Activity.
Across the entries below, how many lines contain the word "rowGot"? Give the number alone.

====== Provided material ======

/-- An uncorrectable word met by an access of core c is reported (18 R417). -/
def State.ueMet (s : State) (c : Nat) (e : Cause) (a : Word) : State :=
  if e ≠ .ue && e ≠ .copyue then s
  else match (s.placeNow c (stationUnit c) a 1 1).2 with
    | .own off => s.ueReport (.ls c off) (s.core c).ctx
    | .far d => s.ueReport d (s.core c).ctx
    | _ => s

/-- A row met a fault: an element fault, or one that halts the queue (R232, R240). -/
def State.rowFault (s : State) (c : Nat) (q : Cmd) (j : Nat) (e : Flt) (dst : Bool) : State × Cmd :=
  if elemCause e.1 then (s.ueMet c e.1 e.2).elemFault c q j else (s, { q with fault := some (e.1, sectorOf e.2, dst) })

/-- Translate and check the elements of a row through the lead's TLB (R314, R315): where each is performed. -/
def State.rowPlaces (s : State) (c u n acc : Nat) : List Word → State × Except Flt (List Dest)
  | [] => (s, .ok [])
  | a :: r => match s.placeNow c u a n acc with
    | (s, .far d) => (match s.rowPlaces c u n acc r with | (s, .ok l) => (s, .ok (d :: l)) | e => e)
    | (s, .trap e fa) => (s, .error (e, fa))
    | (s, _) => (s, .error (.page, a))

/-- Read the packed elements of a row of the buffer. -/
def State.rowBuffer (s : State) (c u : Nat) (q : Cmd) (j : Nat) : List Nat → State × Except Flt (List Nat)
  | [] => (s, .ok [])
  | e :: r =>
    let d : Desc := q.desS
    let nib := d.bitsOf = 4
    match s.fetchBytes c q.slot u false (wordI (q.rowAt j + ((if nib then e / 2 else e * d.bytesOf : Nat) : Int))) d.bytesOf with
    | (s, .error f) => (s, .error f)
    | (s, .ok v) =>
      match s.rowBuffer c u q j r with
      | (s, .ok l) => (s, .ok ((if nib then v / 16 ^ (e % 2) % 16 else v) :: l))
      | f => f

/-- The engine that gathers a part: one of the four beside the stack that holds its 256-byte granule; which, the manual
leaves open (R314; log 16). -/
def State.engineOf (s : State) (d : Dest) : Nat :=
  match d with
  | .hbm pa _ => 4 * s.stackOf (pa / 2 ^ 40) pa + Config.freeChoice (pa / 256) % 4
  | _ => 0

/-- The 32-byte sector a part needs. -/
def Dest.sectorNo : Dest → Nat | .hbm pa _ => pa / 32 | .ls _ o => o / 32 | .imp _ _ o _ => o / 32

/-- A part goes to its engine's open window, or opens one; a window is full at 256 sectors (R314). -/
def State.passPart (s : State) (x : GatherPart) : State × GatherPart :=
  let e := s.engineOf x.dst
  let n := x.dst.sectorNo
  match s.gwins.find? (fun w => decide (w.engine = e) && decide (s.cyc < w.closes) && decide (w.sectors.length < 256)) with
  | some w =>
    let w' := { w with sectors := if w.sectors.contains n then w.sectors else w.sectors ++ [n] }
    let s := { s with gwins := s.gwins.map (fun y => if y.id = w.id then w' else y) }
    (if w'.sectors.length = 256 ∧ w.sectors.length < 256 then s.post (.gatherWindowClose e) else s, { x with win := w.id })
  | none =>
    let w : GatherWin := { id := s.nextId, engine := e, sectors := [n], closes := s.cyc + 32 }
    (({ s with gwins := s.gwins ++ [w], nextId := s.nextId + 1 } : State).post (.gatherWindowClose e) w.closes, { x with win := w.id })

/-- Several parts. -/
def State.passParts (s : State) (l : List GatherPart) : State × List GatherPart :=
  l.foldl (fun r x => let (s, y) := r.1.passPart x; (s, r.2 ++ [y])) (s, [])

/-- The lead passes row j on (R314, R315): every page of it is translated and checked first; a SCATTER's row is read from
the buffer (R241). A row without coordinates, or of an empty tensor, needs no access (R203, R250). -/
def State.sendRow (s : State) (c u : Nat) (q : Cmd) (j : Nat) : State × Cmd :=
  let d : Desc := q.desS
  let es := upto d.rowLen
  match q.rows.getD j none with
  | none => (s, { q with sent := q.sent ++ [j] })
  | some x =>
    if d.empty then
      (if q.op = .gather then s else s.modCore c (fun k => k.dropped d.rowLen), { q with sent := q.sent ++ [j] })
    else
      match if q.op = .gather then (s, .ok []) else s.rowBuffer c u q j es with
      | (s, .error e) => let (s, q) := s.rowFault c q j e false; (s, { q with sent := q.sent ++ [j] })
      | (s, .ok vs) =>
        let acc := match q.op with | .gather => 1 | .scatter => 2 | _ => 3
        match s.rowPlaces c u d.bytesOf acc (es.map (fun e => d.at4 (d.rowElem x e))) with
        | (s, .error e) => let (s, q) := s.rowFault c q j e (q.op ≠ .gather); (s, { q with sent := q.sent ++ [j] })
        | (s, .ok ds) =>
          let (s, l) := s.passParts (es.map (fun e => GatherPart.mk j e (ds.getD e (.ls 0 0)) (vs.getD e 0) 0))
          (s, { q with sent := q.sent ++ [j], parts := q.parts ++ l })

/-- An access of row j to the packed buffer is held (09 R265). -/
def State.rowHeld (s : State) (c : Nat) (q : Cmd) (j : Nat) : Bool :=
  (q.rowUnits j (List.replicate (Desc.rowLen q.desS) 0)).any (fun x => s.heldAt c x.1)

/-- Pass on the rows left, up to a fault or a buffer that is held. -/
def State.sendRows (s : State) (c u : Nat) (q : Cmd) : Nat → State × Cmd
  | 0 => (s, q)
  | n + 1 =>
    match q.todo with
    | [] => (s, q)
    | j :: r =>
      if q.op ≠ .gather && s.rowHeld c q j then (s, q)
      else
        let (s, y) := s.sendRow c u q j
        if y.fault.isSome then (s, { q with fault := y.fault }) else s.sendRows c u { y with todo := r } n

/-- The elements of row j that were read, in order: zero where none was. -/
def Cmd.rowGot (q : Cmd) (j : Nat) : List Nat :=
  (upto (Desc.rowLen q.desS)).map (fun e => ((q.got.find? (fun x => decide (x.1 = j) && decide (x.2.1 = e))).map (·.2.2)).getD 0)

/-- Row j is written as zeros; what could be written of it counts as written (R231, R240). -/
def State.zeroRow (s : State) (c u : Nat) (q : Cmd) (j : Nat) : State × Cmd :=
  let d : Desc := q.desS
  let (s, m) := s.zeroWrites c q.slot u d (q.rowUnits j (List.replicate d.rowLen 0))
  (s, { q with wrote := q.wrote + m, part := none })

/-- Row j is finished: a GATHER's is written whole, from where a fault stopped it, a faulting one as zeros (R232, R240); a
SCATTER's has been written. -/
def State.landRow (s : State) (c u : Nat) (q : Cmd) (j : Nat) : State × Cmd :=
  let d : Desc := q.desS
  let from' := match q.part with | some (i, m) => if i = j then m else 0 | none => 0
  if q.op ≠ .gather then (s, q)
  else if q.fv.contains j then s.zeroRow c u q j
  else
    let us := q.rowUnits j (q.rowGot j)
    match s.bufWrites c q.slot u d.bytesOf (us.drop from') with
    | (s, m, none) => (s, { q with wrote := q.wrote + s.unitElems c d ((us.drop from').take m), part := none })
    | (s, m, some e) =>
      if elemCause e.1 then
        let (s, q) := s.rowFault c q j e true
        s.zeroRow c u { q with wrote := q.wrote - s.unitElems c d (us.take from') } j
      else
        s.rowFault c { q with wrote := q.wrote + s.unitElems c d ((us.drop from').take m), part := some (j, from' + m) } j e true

======
====== Provided material ======

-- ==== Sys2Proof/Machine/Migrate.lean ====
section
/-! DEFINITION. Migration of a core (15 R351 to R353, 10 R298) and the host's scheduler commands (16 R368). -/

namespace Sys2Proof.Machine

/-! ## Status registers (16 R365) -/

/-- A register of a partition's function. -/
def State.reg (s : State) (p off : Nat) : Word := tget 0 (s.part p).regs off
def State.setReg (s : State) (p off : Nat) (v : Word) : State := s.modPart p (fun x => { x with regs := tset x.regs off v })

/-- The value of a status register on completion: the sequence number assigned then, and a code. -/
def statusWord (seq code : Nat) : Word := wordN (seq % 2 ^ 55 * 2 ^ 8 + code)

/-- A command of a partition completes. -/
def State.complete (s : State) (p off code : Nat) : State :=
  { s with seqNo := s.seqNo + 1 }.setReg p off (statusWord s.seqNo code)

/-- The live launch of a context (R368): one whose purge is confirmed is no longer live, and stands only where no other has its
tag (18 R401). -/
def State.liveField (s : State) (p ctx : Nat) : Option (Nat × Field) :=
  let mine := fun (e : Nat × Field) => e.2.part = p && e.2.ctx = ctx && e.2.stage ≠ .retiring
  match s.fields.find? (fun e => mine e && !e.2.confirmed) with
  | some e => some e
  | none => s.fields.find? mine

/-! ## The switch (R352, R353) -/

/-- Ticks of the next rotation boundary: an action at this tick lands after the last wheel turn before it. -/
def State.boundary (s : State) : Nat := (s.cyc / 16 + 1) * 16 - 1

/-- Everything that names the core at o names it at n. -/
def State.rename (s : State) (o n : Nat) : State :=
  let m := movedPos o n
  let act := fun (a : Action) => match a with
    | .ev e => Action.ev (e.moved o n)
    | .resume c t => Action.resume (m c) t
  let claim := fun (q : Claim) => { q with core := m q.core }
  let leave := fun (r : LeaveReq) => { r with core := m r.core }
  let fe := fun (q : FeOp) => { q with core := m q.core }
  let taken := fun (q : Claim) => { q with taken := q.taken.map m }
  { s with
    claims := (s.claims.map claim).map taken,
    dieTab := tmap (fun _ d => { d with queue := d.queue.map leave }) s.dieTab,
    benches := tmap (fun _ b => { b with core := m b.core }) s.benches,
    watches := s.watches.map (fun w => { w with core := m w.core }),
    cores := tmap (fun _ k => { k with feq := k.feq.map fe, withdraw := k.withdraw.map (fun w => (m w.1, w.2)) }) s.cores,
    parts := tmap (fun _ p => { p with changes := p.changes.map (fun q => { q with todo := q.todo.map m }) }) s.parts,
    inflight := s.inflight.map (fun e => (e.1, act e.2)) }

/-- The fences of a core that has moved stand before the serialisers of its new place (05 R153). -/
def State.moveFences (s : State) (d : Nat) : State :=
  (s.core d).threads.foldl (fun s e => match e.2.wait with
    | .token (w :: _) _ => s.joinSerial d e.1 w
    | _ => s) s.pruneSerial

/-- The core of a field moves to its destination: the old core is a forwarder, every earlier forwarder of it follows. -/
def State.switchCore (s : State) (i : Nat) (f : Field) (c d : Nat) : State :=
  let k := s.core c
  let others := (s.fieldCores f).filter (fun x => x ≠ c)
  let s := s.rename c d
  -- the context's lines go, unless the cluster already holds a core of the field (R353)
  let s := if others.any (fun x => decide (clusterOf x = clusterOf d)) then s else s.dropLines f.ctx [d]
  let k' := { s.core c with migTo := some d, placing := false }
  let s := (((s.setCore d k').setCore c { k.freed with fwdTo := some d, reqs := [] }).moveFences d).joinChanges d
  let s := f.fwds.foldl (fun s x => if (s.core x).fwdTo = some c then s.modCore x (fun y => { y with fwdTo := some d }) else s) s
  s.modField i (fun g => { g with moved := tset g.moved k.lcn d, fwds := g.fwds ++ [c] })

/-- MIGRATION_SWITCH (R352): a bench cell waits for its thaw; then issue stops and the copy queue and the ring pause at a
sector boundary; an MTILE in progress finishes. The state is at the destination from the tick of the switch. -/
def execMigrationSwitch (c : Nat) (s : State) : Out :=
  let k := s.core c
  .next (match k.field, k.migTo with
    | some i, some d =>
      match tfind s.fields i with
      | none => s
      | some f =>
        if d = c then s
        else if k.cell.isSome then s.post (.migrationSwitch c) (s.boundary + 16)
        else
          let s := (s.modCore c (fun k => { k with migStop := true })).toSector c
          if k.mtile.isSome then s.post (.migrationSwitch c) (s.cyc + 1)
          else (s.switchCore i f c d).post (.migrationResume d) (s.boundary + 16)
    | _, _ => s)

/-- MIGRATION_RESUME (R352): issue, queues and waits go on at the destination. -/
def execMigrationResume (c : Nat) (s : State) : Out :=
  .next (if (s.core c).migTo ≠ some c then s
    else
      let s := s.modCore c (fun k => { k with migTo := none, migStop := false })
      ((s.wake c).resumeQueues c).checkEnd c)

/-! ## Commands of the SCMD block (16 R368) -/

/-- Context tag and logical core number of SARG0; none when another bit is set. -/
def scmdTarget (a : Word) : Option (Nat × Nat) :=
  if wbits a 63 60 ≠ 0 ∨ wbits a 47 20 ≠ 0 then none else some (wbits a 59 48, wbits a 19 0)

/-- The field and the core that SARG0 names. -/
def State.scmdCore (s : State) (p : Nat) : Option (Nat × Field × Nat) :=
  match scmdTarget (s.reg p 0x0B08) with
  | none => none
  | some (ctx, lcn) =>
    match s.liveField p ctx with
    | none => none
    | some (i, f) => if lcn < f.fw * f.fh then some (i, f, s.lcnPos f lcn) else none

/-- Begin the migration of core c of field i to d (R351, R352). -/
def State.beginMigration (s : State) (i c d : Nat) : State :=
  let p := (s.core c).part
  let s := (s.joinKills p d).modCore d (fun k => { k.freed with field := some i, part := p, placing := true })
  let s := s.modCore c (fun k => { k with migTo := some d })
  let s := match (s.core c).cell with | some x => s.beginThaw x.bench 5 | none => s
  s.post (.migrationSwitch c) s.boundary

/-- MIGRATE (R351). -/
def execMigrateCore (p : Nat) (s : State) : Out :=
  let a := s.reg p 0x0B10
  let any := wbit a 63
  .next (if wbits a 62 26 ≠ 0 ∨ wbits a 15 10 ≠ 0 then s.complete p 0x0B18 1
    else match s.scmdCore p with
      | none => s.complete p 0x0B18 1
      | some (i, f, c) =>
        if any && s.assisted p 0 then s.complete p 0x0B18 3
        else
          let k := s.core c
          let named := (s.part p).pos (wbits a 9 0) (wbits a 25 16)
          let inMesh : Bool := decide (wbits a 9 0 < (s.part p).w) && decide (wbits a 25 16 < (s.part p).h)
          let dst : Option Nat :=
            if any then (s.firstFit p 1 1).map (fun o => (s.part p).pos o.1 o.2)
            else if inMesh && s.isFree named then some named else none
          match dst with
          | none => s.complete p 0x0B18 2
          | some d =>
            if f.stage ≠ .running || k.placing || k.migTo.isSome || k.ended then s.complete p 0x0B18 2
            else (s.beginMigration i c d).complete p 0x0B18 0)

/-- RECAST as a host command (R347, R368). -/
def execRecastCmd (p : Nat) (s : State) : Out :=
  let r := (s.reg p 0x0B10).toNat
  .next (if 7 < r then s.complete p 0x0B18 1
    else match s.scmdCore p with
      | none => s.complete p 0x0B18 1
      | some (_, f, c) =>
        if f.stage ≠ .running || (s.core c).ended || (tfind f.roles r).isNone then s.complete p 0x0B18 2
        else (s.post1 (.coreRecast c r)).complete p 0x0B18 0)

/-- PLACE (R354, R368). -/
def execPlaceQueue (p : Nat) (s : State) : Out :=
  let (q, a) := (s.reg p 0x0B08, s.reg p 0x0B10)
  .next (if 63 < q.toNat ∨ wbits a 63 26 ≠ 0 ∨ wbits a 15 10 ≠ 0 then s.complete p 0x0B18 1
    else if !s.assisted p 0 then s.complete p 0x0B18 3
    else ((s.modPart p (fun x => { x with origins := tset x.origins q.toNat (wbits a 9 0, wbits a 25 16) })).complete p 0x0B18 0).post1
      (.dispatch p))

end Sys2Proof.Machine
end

======

Task output.
2